What do reactions to the English Channel migrants hide about migration?
Much has been made of migrants entering the UK from across the English Channel by the media and politicians, but migration is more complicated than we are led to believe.
Unprecedented numbers of migrants were reported to be entering the UK in boats in August, with migrants continuing to make the journey this winter. In recent years, it has become somewhat less unusual to have periods with high numbers of irregular migration through unconventional means. However, this does not mean that we should become desensitised to the plights of such migrants or how governments and media outlets seek to twist what is essentially human desperation to mould it to fit their own agenda.

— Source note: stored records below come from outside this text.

-- ==== Sys2Proof/Machine/Bundle.lean ====
section
/-! DEFINITION. Fetch, segments and the Mirror unit, decode of a bundle, loop ends, and what happens around the slots of a bundle: R25 to R34, R43, R59, R77, R82, R83, R88 to R91, R105, R106, R364. -/

namespace Sys2Proof.Machine

/-! ### Loop bodies and the loop buffer (R81, R85) -/

/-- The innermost active level (R81). -/
def LoopRegs.innermost (l : LoopRegs) : Option (Fin 3) :=
  if l.lc[2] ≠ 0 then some 2 else if l.lc[1] ≠ 0 then some 1 else if l.lc[0] ≠ 0 then some 0 else none

/-- The address of a level's body, bit 0 ignored (R85). -/
def LoopRegs.body (l : LoopRegs) (i : Fin 3) : VAddr := l.lb[i] &&& ~~~(1 : VAddr)

/-- The end of a level's body (R82). -/
def LoopRegs.bodyEnd (l : LoopRegs) (i : Fin 3) : VAddr := l.body i + BitVec.ofNat 55 (4 * l.ln[i].toNat)

/-- A position lies in a level's body. -/
def LoopRegs.inside (l : LoopRegs) (i : Fin 3) (a : VAddr) : Bool := decide (l.body i ≤ a ∧ a < l.bodyEnd i)

/-- The loop buffer filled with a body, as the lit plane holds it: poison travels with the words (R85, R307). -/
def Core.copyBody (c : Core) (base : VAddr) (n : Nat) (ready : Bool) : LoopBuf :=
  let at' (k : Nat) : VAddr := base + BitVec.ofNat 55 (4 * k)
  { base, words := (List.range n).map fun k => (c.codeAt (at' k)).getD 0,
    poison := (List.range n).filter fun k => c.lit.poison.contains ((at' k - c.lit.base).toNat / 8), ready }

/-- The buffer filled with the body of the innermost active level, or empty (R8, R85). -/
def Core.fillBuf (c : Core) (ready : Bool) : LoopBuf :=
  match c.t.loop.innermost with
  | none => .reset
  | some i => c.copyBody (c.t.loop.body i) (c.t.loop.ln[i]).toNat ready

/-- The place in the loop buffer from which the word at an address issues: in every iteration after the one that fills the buffer (R85). -/
def Core.buffered (c : Core) (a : VAddr) : Option Nat :=
  match c.t.loop.innermost with
  | none => none
  | some i =>
    if c.t.loop.valid && c.buf.ready && decide (c.buf.base = c.t.loop.body i) && c.t.loop.inside i a then some ((a - c.buf.base).toNat / 4)
    else none

/-- The loop buffer after a bundle (R85): a loop that starts fills it; at a loop-back it is filled, or, if it holds another level's body, refills in the iteration that follows. -/
def Core.nextBuf (c : Core) (before : LoopRegs) (r : Redirect) : LoopBuf :=
  match r, c.t.loop.innermost with
  | .enter _, _ => c.fillBuf false
  | _, none => c.buf
  | _, some i =>
    if before.lc[i] = c.t.loop.lc[i] then c.buf
    else if before.valid && decide (c.buf.base = c.t.loop.body i) then { c.buf with ready := true }
    else c.fillBuf false

/-! ### Fetch (R33, R307, R364) -/

/-- A fault of the whole bundle (R29, R43). -/
def wholeExc (c : Cause) (a : VAddr) : Exc := { cause := c, addr := a }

It is highly unlikely to be a complete coincidence that the media is often more focused on shooting videos of migrants arriving in boats than the humanity behind the issue. An example is the sterile interviews and reporting on migrants in a vox pop style at the end of a summer that saw more deaths from COVID-19, increasing unemployment, a shrinking economy, and a disastrous attempt at standardising A-Level and GCSE grades. Whilst the media is independent from the government, the government can also shape media discourse through social media, and through the extent to which they respond to issues. It is therefore not out of the question that particular attention is being drawn to these scapegoated migrants to take the public’s ire away from the government, and towards this ‘threat’ instead.

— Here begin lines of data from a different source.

-- ==== Sys2Proof/Machine/ScalarMem.lean ====
section
/-! DEFINITION. Scalar loads, stores, prefetch and line zeroing: class 0x2 (R71 to R75). -/

namespace Sys2Proof.Machine

/-- base + off8 x scale, modulo 2^64 (R71). -/
def State.ea (s : State) (b : BitVec 6) (o : BitVec 8) (scale : Nat) : Word := s.rdX b + o.signExtend 64 * BitVec.ofNat 64 scale

/-- Bits 54:0 of an effective address name the byte (R71, R234). -/
def vaOf (w : Word) : VAddr := w.extractLsb' 0 55

/-- A scalar load of n bytes, sign-extended from `ext` bits if that is not 0 (R71, R74). -/
def State.scalarLoad (s : State) (g : BitVec 4) (t b : BitVec 6) (o : BitVec 8) (n ext : Nat) : Out :=
  s.when g fun s =>
    let ea := s.ea b o n
    if ea.toNat % n ≠ 0 then s.faultAt .misaligned 1 (vaOf ea)
    else
      match s.load (vaOf ea) n 1 0 0xFFFF with
      | .error e => s.accFail e
      | .ok l => l.state.deliverX t l (s.accExc .none 1 (vaOf ea) 0xFFFF false none) ext

/-- A scalar store of n bytes (R71, R74). -/
def State.scalarStore (s : State) (g : BitVec 4) (t b : BitVec 6) (o : BitVec 8) (n : Nat) : Out :=
  s.when g fun s =>
    let ea := s.ea b o n
    if ea.toNat % n ≠ 0 then s.faultAt .misaligned 1 (vaOf ea)
    else
      match s.store (vaOf ea) (leBytes n (s.rdX t).toNat) 1 0xFFFF with
      | .error e => s.accFail e
      | .ok s' => s'

/-- LDB (R71). -/
def execLdb (g : BitVec 4) (t b : BitVec 6) (o : BitVec 8) (s : State) : Out := s.scalarLoad g t b o 1 8
/-- LDBU (R71). -/
def execLdbu (g : BitVec 4) (t b : BitVec 6) (o : BitVec 8) (s : State) : Out := s.scalarLoad g t b o 1 0
/-- LDH (R71). -/
def execLdh (g : BitVec 4) (t b : BitVec 6) (o : BitVec 8) (s : State) : Out := s.scalarLoad g t b o 2 16
/-- LDHU (R71). -/
def execLdhu (g : BitVec 4) (t b : BitVec 6) (o : BitVec 8) (s : State) : Out := s.scalarLoad g t b o 2 0
/-- LDW (R71). -/
def execLdw (g : BitVec 4) (t b : BitVec 6) (o : BitVec 8) (s : State) : Out := s.scalarLoad g t b o 4 32
/-- LDWU (R71). -/
def execLdwu (g : BitVec 4) (t b : BitVec 6) (o : BitVec 8) (s : State) : Out := s.scalarLoad g t b o 4 0
/-- LDD (R71). -/
def execLdd (g : BitVec 4) (t b : BitVec 6) (o : BitVec 8) (s : State) : Out := s.scalarLoad g t b o 8 0

/-- LDQ (R72). -/
def execLdq (g : BitVec 4) (t b : BitVec 6) (o : BitVec 8) (s : State) : Out :=
  s.when g fun s =>
    let ea := s.ea b o 16
    if ea.toNat % 16 ≠ 0 then s.faultAt .misaligned 1 (vaOf ea)
    else
      match s.load (vaOf ea) 16 1 0 0xFFFF with
      | .error e => s.accFail e
      | .ok l => l.state.deliverPair t l (s.accExc .none 1 (vaOf ea) 0xFFFF false none)

/-- STB (R71). -/
def execStb (g : BitVec 4) (t b : BitVec 6) (o : BitVec 8) (s : State) : Out := s.scalarStore g t b o 1
/-- STH (R71). -/
def execSth (g : BitVec 4) (t b : BitVec 6) (o : BitVec 8) (s : State) : Out := s.scalarStore g t b o 2
/-- STW (R71). -/
def execStw (g : BitVec 4) (t b : BitVec 6) (o : BitVec 8) (s : State) : Out := s.scalarStore g t b o 4
/-- STD (R71). -/
def execStd (g : BitVec 4) (t b : BitVec 6) (o : BitVec 8) (s : State) : Out := s.scalarStore g t b o 8

/-- STQ (R72). -/
def execStq (g : BitVec 4) (t b : BitVec 6) (o : BitVec 8) (s : State) : Out :=
  s.when g fun s =>
    let ea := s.ea b o 16
    if ea.toNat % 16 ≠ 0 then s.faultAt .misaligned 1 (vaOf ea)
    else
      match s.store (vaOf ea) (leBytes 16 (s.rdPair t).toNat) 1 0xFFFF with
      | .error e => s.accFail e
      | .ok s' => s'

/-- PRF: a request for the line's translation, whose walk's end brings the line into the L1 (R73, R296); nothing in the own scratchpad. -/
def execPrf (g : BitVec 4) (b : BitVec 6) (o : BitVec 8) (s : State) : Out :=
  s.when g fun s =>
    let va := vaOf (s.ea b o 64)
    if s.ownWindow va then s
    else s.modXlat fun x => { x with walks := x.walks ++ [{ asid := s.core.t.id.asid, va, core := s.cur }] }

/-- ZLN: 64 zero bytes at an aligned line (R73, R74). To the own scratchpad its four parts, whose order the manual leaves open, are written in one step [log 60]. -/
def execZln (g : BitVec 4) (b : BitVec 6) (o : BitVec 8) (s : State) : Out :=
  s.when g fun s =>
    let ea := s.ea b o 64
    if ea.toNat % 64 ≠ 0 then s.faultAt .misaligned 1 (vaOf ea)
    else
      match s.store (vaOf ea) (List.replicate 64 0) 1 0xFFFF with
      | .error e => s.accFail e
      | .ok s' => s'

end Sys2Proof.Machine
end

Hostile discourse promoted by, amongst others, the Home Secretary sees potential refugees and asylum seekers making the perilous journey by boat as dangerous threats that necessitates appointing a ‘Clandestine Channel Threat Commander’ and almost certainly breaking international law by sending the Royal Navy to the Channel. The problem with migrants and migration is that the government rarely takes substantive action on (in particular, irregular) immigration, but needs to be seen to be strongly against migrants to satisfy the fears of voters who are suspicious of migrants and the associated societal ‘threat’. Migration is a product of human behaviour, which is not logical and cannot be easily controlled by policy. Irregular migration is particularly difficult to concisely conceptualise, as there is a certain level of panic and desperation that accompanies risking death to be reunited with family or find a better life.
There will always be irregular migrants. The solution is therefore to create safe legal routes to the UK, instead of increasingly restricting legal methods seeking asylum, and forcing migrants into the hands of exploitative smugglers or taking dangerous routes to the UK. The government may, in fact, have more control over migration if they introduced safe routes, as it would reduce the incentive to use covert or irregular means. This can be complicated to explain, and certainly goes against the idea of migrants being economic migrants that bring danger to the UK (rather than the opposite). The government therefore instead emphasises the idea of any harms from irregular migration coming from smugglers.
In reality, the government’s restrictive policies and the discriminatory treatment of migrants are the real dangers. During the summer, the Home Secretary infamously posted a tweet on gangs and smugglers in response to the news of a 16-year old Sudanese boy being found dead in Calais after trying to make the boat journey to the UK. A boy died as a result of this country’s treatment of migrants. Smugglers are a problem, but the real problem is the lack of safe routes or humanity with which migrants are treated. If there were only safe routes to the UK, there would be no smugglers. There are reports of police brutality against migrants in France, and a migrant was attacked almost immediately after he set foot in the UK. It is hard to reconcile these headlines with other headlines that tell us that migrants somehow have easy lives as soon as they make it to the UK, or that it is an easy journey to make. These migrants deserve better than a government that does not respond to NGOs or the voices of migrants.
Migrants need safe ways to enter the UK. When they are here, we must treat them kindness and help them to adjust to a life in a strange country with strange customs, instead of scapegoating them or using them as a distraction tactic. At JAN Trust, we work to empower migrants, refugees and marginalised groups so that they can play active roles in their communities. We put our beneficiaries first because everyone deserves to be treated equally and to be given a voice.